Count the lines of the data that have the word "latchClear", then report the number without anything else.

── TASK INPUTS

/-- A pending shutdown test record is applied: each core that failed enters the flash map (R463). -/
def applyTestRecord (f : FlashSt) : FlashSt :=
  if f.testState = 1 then
    { f with testState := 2, defects := f.defects ++ f.testFailed.map (fun x => ⟨1, true, towerNum x.1, 5, x.2, 1⟩) }
  else f

/-- Physical cores of a tower that neither map names (R419). -/
def coresLeft (s : State) (t : Tower) : List Nat := (List.range 136).filter (fun p => !(defectsOf s 1 t).contains p)

/-- Bank columns of a tower that either map names. -/
def columnsOut (s : State) (t : Tower) : List Nat := (List.range 512).filter (fun c => (defectsOf s 3 t).contains c)

/-- The minimum configuration (R417). -/
def minimumMet (s : State) : Bool :=
  bothTowers.all (fun t => decide (96 ≤ (enabledCores s t).length ∧ (s.loft.tw.get t).retired.length ≤ 64))

/-- A module or carrier EEPROM is readable: MAGIC, FORMAT and CRC (Tables 14.9 and 14.10). -/
def eepromOk (magic : Nat) (e : List Byte) : Bool :=
  decide (e.length = 256 ∧ fieldAt e 0 4 = magic ∧ fieldAt e 4 1 = 1 ∧ crc32c (e.take 252) = fieldAt e 0xFC 4)

/-- The code of a failed minimum, else 0. -/
def minimumCode (code : Nat) (s : State) : Nat := if minimumMet s then 0 else code

/-- What a stage's work leaves: the state, a failure code and the units it mapped out. -/
structure StageWork where
  st : State
  code : Nat
  mapped : Nat
deriving DecidableEq, Repr

/-- S1: the test record, the merged defect maps, the module EEPROM. -/
def stage1 (s : State) : StageWork :=
  let s1 := s.onFlash applyTestRecord
  let s2 := { s1 with
    boot := { s1.boot with coreMap := ⟨coresLeft s1 .t0, coresLeft s1 .t1⟩ }
    loft := { s1.loft with tw := ⟨{ s1.loft.tw.t0 with retired := columnsOut s1 .t0 }, { s1.loft.tw.t1 with retired := columnsOut s1 .t1 }⟩ } }
  { st := s2
    code := if eepromOk 0x4D5A4441 s.flash.moduleEeprom then minimumCode 0x1003 s2 else 0x1004
    mapped := 272 - s2.boot.coreMap.t0.length - s2.boot.coreMap.t1.length + s2.loft.tw.t0.retired.length + s2.loft.tw.t1.retired.length }

/-- S2: the PCIe link is up, at a rate and width the link partners agree on (log 41). -/
def stage2 (s : State) : StageWork :=
  { st := (s.onHost (fun h => { h with pcie := { h.pcie with
      linkUp := true, linkRate := 1 + Config.openField s.freeCtr % 7, linkWidth := 2 ^ (Config.openField (s.freeCtr + 1) % 5) } })).draw.draw
    code := 0, mapped := 0 }

/-- S3: the regulators of a closed tower measure again under a test load (R404). The manual does not name the stage: the regulators start at
S3 (DEDUCED, log 69). -/
def stage3 (drops : List (Nat × Nat)) (s : State) : StageWork :=
  { st := bothTowers.foldl (fun st t => remeasure drops t st) s, code := 0, mapped := 0 }

/-- S4: spare assignments and retired groups from flash; a group that fails training is retired (R421). -/
def stage4 (failed : List GroupRef) (s : State) : StageWork :=
  let s1 := s.onVl (fun v => { v with groups := s.flash.groups })
  let s2 := failed.foldl (fun st g => retireGroup g 4 0xFF st) s1
  { st := s2, code := minimumCode 0x4001 s2, mapped := failed.length }
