-- ==== Sys2Proof/Machine/Module.lean ====
section
/-! DEFINITION. Power sequencing, MODULE_OFF, I3C addressing and telemetry, the test access port (17_module.md R478 to R489; 14_bringup.md
R415, R431; 13_power.md R400). -/

namespace Sys2Proof.Machine

/-! ### Power sequencing (R415, R488, R489) -/

/-- Time zero of bring-up: the latest of power-good, the deassertion of PERST# and PWR_EN. The tick time base restarts (R413). -/
def timeZero (s : State) : State :=
  let m := s.mod
  if m.rail ∧ m.powerGood ∧ m.pwrEn ∧ !m.perst ∧ !s.boot.running then
    { s with
      nowNs := 0
      boot := { s.boot with running := true, elapsedUs := 0, stages := [] } }
  else s

/-- The package rail is enabled: PWR_EN is acted on with standby and input good, no latch and no MODULE_OFF in force (R488). -/
def railOn (s : State) : State :=
  let m := s.mod
  if m.input = .good ∧ m.pwrEn ∧ m.latch = none ∧ !m.moduleOff then s.onMod (fun x => { x with rail := true }) else s

/-- The package rail goes off: a COLD reset where it was on. -/
def railLost (source : Nat) (s : State) : State := if s.mod.rail then coldReset source false (railOff s) else s

/-- INPUT_RISE: the input rises above 46 V and standby comes up; a start is reported as SOURCE 4. -/
def inputRise (s : State) : State :=
  if s.mod.input = .off then railOn (coldReset 4 false (s.onMod (fun m => { m with input := .good }))) else s

def execInputRise (s : State) : Host.Outcome State Fault Refusal := .next (inputRise s)

/-- PWR_EN_ASSERT: PWR_EN having been deasserted, MODULE_OFF is over (R484). -/
def pwrEnAssert (s : State) : State :=
  if s.mod.pwrEn then s
  else
    let s1 := s.onMod (fun m => { m with pwrEn := true, moduleOff := m.moduleOff && !m.moduleOffCycled, moduleOffCycled := false })
    timeZero (railOn s1)

def execPwrEnAssert (s : State) : Host.Outcome State Fault Refusal := .next (pwrEnAssert s)

/-- PWR_EN_DEASSERT: the package rail goes off; the latches clear only when it stays deasserted for 1 s. -/
def pwrEnDeassert (s : State) : State :=
  if s.mod.pwrEn then railLost 3 (s.onMod (fun m => { m with pwrEn := false, moduleOffCycled := m.moduleOff })) else s

def execPwrEnDeassert (s : State) : Host.Outcome State Fault Refusal := .next (pwrEnDeassert s)

/-- THERMTRIP_LATCH_CLEAR: PWR_EN has been deasserted for 1 s. -/
def latchClear (s : State) : State :=
  if s.mod.pwrEn then s
  else
    let s1 := s.onMod (fun m => { m with latch := none, moduleOff := false, moduleOffCycled := false })
    if s.mod.latch.isSome then s1.emit (.thermtrip false) else s1

def execThermtripLatchClear (s : State) : Host.Outcome State Fault Refusal := .next (latchClear s)

/-- PACKAGE_RAIL_POWER_GOOD. -/
def railGood (s : State) : State := if s.mod.rail then timeZero (s.onMod (fun m => { m with powerGood := true })) else s

def execPackageRailPowerGood (s : State) : Host.Outcome State Fault Refusal := .next (railGood s)

/-- PERST_DEASSERT. -/
def perstDeassert (s : State) : State := timeZero (s.onMod (fun m => { m with perst := false }))

def execPerstDeassert (s : State) : Host.Outcome State Fault Refusal := .next (perstDeassert s)

/-- INPUT_UNDERVOLTAGE: below 45 V for 100 µs the package rail goes off. -/
def inputUndervoltage (s : State) : State :=
  if s.mod.input = .good then railLost 4 (s.onMod (fun m => { m with input := .low })) else s

def execInputUndervoltage (s : State) : Host.Outcome State Fault Refusal := .next (inputUndervoltage s)

/-- INPUT_RETURN: above 47 V the package rail comes back, if PWR_EN is asserted. -/
def inputReturn (s : State) : State :=
  if s.mod.input = .low then timeZero (railOn (s.onMod (fun m => { m with input := .good }))) else s

def execInputReturn (s : State) : Host.Outcome State Fault Refusal := .next (inputReturn s)

/-- STANDBY_LOSS: below 36 V the always-on logic loses its state: latch, MODULE_OFF, the I3C address, the telemetry registers. -/
def standbyLoss (s : State) : State :=
  if s.mod.input = .off then s
  else
    let m := s.mod
    let s1 := coldReset 4 false { s with
      mod := { ModuleSt.reset with
        input := .off, pwrEn := m.pwrEn, perst := m.perst
        inputMv := m.inputMv, inputMa := m.inputMa, pkgMv := m.pkgMv, pkgMa := m.pkgMa, towerW := m.towerW } }
    if m.latch.isSome then s1.emit (.thermtrip false) else s1

def execStandbyLoss (s : State) : Host.Outcome State Fault Refusal := .next (standbyLoss s)

/-- MODULE_OFF: a private write of 0x80 and the bytes 0xFF, 0xD0 at the module's dynamic address; any other write is ignored. In a latched
shutdown it sets only its flag (R484). -/
def moduleOff (offset d0 d1 : Byte) (s : State) : State :=
  if s.mod.i3cAddr.isSome ∧ s.mod.input ≠ .off ∧ offset = 0x80#8 ∧ d0 = 0xFF#8 ∧ d1 = 0xD0#8 then
    railLost 3 (s.onMod (fun m => { m with moduleOff := true, moduleOffCycled := !m.pwrEn }))
  else s

def execModuleOff (offset d0 d1 : Byte) (s : State) : Host.Outcome State Fault Refusal := .next (moduleOff offset d0 d1 s)

/-! ### I3C and JTAG (R431, R482, R483) -/

/-- A hexadecimal digit's value. -/
def hexValue (b : Byte) : Nat := if b.toNat < 0x3A then b.toNat - 0x30 else b.toNat - 0x37

/-- The module's sequence number: characters 8 to 15 of MODULE_SERIAL (Table 14.9). -/
def sequenceNumber (eeprom : List Byte) : Nat := (sliceBytes eeprom 0x10 8).foldl (fun n b => n * 16 + hexValue b) 0 % 2 ^ 32

/-- The 48-bit Provisioned ID: the manufacturer ID, 1, the sequence number (R431). -/
def provisionedId (eeprom : List Byte) : Nat := 0x02A7 * 2 ^ 33 + 2 ^ 32 + sequenceNumber eeprom

/-- ENTDAA: a target without a dynamic address sends its Provisioned ID, BCR and DCR, and takes the address that the controller gives. -/
def entdaa (addr : BitVec 7) (s : State) : State :=
  if s.mod.input ≠ .off ∧ s.mod.i3cAddr = none then
    (s.onMod (fun m => { m with i3cAddr := some addr })).emit (.i3cIdentity (provisionedId s.flash.moduleEeprom) 0 0)
  else s

def execEntdaa (addr : BitVec 7) (s : State) : Host.Outcome State Fault Refusal := .next (entdaa addr s)

/-- RSTDAA: a broadcast, answered from standby power. -/
def rstdaa (s : State) : State := if s.mod.input ≠ .off then s.onMod (fun m => { m with i3cAddr := none }) else s

def execRstdaa (s : State) : Host.Outcome State Fault Refusal := .next (rstdaa s)

/-- TAP_INSTRUCTION: any other code selects BYPASS; EXTEST is accepted only while PWR_EN is deasserted, and otherwise leaves the selection as it
is (DESIGN CHOICE, log 49). -/
def tapInstruction (ir : TapIr) (s : State) : State :=
  if s.mod.input = .off then s
  else
    let set := fun (x : TapIr) => s.onMod (fun m => { m with tap := x })
    match ir with
    | .bypass => set .bypass
    | .other => set .bypass
    | .samplePreload => set .samplePreload
    | .idcode => (set .idcode).emit (.tapIdcode 0x1A09054F)
    | .extest => if s.mod.pwrEn then s else set .extest

def execTapInstruction (ir : TapIr) (s : State) : Host.Outcome State Fault Refusal := .next (tapInstruction ir s)

/-- The telemetry registers 0x00 to 0x3F (Table 17.5). -/
def telemetryBytes (s : State) (seq : Nat) (beat : Bool) : List Byte :=
  let m := s.mod
  leBytes 0x4D4C4554 4 ++ leBytes 1 1
    ++ leBytes ((if m.rail then 1 else 0) + (if m.latch.isSome then 2 else 0) + (if m.moduleOff then 4 else 0) + (if beat then 8 else 0)) 1
    ++ leBytes seq 2 ++ leBytes (devStage s) 4 ++ leBytes (devPowerState s) 4 ++ leBytes (devThermState s) 4 ++ leBytes m.inputMv 2
    ++ leBytes (m.inputMv * m.inputMa / 1000000) 2 ++ leBytes s.gate.limitW 2 ++ leBytes (latchedZone s) 1 ++ leBytes (latchedC s) 1 ++ leBytes 0 4
    ++ sliceBytes s.flash.moduleEeprom 8 16 ++ leBytes 0 16

/-- I3C_TELEMETRY_REFRESH: the regulators' readings are taken and the registers refreshed, SEQ one higher. -/
def telemetryRefresh (inputMv inputMa pkgMv pkgMa w0 w1 : Nat) (s : State) : State :=
  if s.mod.input = .off then s
  else
    let moved := s.host.mcRuns && decide (s.host.heartbeat ≠ s.mod.telemBeat)
    let age := if moved then 0 else min 10 (s.mod.telemBeatAge + 1)
    let seq := (s.mod.telemSeq + 1) % 65536
    let s1 := s.onMod (fun m => { m with
      inputMv := inputMv, inputMa := inputMa, pkgMv := pkgMv, pkgMa := pkgMa, towerW := ⟨w0, w1⟩
      telemSeq := seq, telemBeat := s.host.heartbeat, telemBeatAge := age })
    s1.onMod (fun m => { m with telem := telemetryBytes s1 seq (decide (age < 10)) })

def execI3cTelemetryRefresh (inputMv inputMa pkgMv pkgMa towerW0 towerW1 : Nat) (s : State) : Host.Outcome State Fault Refusal :=
  .next (telemetryRefresh inputMv inputMa pkgMv pkgMa towerW0 towerW1 s)

end Sys2Proof.Machine
end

────

▶ EXERCISE RESULT
2